>>>

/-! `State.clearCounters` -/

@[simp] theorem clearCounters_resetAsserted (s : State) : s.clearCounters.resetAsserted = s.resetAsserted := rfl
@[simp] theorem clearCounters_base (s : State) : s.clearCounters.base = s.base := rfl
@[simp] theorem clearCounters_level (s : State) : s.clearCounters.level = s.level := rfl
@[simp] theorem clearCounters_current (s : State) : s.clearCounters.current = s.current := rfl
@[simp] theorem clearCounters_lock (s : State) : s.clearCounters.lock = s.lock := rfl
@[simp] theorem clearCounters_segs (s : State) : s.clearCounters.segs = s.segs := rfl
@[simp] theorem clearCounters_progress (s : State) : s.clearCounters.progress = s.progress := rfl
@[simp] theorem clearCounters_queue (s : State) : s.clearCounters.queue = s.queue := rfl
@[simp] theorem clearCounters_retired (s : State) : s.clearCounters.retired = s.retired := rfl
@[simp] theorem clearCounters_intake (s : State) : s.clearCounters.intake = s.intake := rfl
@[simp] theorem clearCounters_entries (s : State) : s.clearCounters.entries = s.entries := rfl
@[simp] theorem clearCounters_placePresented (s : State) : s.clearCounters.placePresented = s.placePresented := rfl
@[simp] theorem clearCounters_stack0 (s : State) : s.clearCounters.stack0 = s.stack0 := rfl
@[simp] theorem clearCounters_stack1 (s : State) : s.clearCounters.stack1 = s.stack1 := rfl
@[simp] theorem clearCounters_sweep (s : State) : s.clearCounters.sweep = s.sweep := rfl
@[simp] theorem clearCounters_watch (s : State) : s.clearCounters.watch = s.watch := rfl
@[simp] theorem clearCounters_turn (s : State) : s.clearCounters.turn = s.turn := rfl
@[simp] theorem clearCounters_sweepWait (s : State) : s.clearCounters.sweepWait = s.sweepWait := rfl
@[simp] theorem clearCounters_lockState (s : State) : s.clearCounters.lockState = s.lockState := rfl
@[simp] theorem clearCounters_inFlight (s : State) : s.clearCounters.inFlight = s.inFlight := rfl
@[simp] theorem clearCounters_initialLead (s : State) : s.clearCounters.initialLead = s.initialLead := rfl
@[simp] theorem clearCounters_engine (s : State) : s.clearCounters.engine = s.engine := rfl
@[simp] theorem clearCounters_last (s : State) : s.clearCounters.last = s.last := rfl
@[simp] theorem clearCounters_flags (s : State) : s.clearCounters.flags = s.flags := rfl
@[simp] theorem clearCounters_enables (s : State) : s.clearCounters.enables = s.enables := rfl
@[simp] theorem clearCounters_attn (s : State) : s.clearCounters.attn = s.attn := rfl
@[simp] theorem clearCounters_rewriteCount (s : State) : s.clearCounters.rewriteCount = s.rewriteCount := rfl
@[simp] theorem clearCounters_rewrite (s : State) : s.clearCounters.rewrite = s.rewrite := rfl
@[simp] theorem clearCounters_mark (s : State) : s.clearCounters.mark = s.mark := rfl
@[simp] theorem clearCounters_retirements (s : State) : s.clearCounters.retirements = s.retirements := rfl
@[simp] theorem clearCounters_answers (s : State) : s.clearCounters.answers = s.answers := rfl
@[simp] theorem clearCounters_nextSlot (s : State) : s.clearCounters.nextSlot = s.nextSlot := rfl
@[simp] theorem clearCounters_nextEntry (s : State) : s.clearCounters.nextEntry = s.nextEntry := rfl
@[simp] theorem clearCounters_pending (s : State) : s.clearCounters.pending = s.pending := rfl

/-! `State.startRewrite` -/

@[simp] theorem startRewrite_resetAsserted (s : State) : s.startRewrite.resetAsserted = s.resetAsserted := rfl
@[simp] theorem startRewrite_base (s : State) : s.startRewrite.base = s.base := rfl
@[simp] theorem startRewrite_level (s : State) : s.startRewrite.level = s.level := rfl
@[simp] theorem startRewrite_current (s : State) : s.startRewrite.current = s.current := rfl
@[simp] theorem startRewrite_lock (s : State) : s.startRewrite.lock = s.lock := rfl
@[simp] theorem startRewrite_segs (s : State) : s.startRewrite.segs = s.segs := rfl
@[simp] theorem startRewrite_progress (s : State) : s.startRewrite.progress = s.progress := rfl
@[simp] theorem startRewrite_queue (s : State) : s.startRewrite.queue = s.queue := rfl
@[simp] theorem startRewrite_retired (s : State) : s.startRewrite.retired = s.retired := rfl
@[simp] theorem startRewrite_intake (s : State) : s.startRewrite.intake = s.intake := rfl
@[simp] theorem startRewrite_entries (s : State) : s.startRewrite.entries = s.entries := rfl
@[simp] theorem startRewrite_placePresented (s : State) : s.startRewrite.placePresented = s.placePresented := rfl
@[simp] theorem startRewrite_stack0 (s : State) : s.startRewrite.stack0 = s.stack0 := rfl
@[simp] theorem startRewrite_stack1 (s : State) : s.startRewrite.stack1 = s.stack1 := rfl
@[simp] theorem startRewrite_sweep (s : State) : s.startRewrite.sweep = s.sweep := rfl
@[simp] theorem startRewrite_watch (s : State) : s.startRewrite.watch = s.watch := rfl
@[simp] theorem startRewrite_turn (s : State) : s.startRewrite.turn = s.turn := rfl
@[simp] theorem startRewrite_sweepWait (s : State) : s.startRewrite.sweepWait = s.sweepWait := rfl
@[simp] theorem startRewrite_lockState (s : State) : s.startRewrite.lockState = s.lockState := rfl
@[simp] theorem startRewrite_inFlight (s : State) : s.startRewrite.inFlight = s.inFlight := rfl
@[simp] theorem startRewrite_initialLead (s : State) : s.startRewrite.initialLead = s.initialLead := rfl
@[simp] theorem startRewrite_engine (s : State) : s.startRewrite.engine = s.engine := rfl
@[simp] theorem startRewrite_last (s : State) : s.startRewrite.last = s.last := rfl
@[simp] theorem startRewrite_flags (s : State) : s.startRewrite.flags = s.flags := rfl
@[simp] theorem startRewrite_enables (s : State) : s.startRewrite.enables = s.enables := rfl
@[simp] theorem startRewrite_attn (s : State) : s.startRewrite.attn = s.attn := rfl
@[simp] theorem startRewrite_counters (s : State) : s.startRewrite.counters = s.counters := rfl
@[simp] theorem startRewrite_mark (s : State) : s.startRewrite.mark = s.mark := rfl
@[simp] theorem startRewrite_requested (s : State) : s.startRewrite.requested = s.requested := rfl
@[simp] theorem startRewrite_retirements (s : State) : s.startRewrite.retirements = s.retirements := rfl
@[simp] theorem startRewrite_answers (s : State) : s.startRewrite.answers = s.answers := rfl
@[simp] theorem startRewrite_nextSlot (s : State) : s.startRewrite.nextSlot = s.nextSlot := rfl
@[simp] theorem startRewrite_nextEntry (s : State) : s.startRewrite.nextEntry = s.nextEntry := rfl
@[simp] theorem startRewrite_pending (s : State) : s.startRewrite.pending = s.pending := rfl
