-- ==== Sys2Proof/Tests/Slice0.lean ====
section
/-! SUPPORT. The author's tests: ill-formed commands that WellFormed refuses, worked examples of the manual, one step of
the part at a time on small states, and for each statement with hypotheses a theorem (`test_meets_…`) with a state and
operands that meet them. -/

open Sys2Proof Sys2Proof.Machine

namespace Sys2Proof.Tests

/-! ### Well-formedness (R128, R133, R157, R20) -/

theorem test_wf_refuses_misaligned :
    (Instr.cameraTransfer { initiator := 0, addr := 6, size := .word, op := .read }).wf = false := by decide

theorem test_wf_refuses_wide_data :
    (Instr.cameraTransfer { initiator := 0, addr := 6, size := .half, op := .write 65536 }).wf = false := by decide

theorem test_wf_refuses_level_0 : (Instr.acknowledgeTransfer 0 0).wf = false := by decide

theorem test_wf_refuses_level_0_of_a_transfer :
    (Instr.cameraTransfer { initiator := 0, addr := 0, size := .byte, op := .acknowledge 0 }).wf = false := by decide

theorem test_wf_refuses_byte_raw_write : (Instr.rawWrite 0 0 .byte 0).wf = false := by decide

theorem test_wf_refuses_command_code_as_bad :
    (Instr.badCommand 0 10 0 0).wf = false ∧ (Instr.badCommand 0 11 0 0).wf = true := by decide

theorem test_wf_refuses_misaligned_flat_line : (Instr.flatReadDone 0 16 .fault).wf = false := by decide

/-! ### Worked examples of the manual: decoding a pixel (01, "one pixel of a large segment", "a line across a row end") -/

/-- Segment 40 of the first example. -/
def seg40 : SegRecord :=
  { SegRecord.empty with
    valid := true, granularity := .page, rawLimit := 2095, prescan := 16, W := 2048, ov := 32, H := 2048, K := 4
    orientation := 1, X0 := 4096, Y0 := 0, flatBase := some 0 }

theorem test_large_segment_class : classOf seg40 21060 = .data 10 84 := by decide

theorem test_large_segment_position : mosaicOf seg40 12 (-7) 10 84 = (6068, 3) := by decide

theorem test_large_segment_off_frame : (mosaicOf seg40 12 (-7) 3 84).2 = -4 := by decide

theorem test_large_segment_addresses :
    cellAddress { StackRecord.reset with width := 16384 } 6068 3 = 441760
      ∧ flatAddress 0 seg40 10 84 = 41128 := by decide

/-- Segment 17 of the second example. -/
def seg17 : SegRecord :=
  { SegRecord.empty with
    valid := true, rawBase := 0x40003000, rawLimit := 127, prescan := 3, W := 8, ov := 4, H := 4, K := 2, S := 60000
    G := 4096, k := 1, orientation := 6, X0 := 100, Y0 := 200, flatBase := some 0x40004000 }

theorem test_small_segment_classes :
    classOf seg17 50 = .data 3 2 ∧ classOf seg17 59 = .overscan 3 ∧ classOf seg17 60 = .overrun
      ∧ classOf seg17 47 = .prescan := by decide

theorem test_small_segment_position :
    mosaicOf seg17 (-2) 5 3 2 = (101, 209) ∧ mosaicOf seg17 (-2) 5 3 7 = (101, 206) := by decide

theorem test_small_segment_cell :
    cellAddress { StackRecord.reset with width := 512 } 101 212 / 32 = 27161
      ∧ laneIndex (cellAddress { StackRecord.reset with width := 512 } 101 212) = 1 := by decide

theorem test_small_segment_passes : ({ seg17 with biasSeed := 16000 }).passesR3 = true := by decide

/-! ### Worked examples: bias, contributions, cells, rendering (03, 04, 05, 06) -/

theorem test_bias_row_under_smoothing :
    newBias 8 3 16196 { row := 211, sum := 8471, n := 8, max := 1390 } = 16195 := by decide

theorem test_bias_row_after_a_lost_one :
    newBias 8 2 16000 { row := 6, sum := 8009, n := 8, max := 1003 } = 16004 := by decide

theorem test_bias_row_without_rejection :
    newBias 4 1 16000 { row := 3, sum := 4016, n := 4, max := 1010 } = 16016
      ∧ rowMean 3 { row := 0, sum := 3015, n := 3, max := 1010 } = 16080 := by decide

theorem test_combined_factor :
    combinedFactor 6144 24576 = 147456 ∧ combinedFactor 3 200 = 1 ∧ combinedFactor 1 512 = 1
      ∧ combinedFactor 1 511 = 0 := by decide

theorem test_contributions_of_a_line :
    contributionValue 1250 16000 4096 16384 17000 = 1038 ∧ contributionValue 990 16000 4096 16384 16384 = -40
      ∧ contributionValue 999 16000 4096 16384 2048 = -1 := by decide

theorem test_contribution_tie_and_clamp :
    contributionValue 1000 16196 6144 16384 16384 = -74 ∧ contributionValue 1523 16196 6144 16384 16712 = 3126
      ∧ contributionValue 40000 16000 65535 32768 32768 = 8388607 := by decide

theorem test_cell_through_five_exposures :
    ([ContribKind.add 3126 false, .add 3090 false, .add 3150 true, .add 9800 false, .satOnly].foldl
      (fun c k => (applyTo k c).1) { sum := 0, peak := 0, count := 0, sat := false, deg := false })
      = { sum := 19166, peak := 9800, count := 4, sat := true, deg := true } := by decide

<<<

TASK >> Gather each line of the listing containing the word "cameraTransfer" and show it.

WORKED SOLUTION >>
    (Instr.cameraTransfer { initiator := 0, addr := 6, size := .word, op := .read }).wf = false := by decide
    (Instr.cameraTransfer { initiator := 0, addr := 6, size := .half, op := .write 65536 }).wf = false := by decide
    (Instr.cameraTransfer { initiator := 0, addr := 0, size := .byte, op := .acknowledge 0 }).wf = false := by decide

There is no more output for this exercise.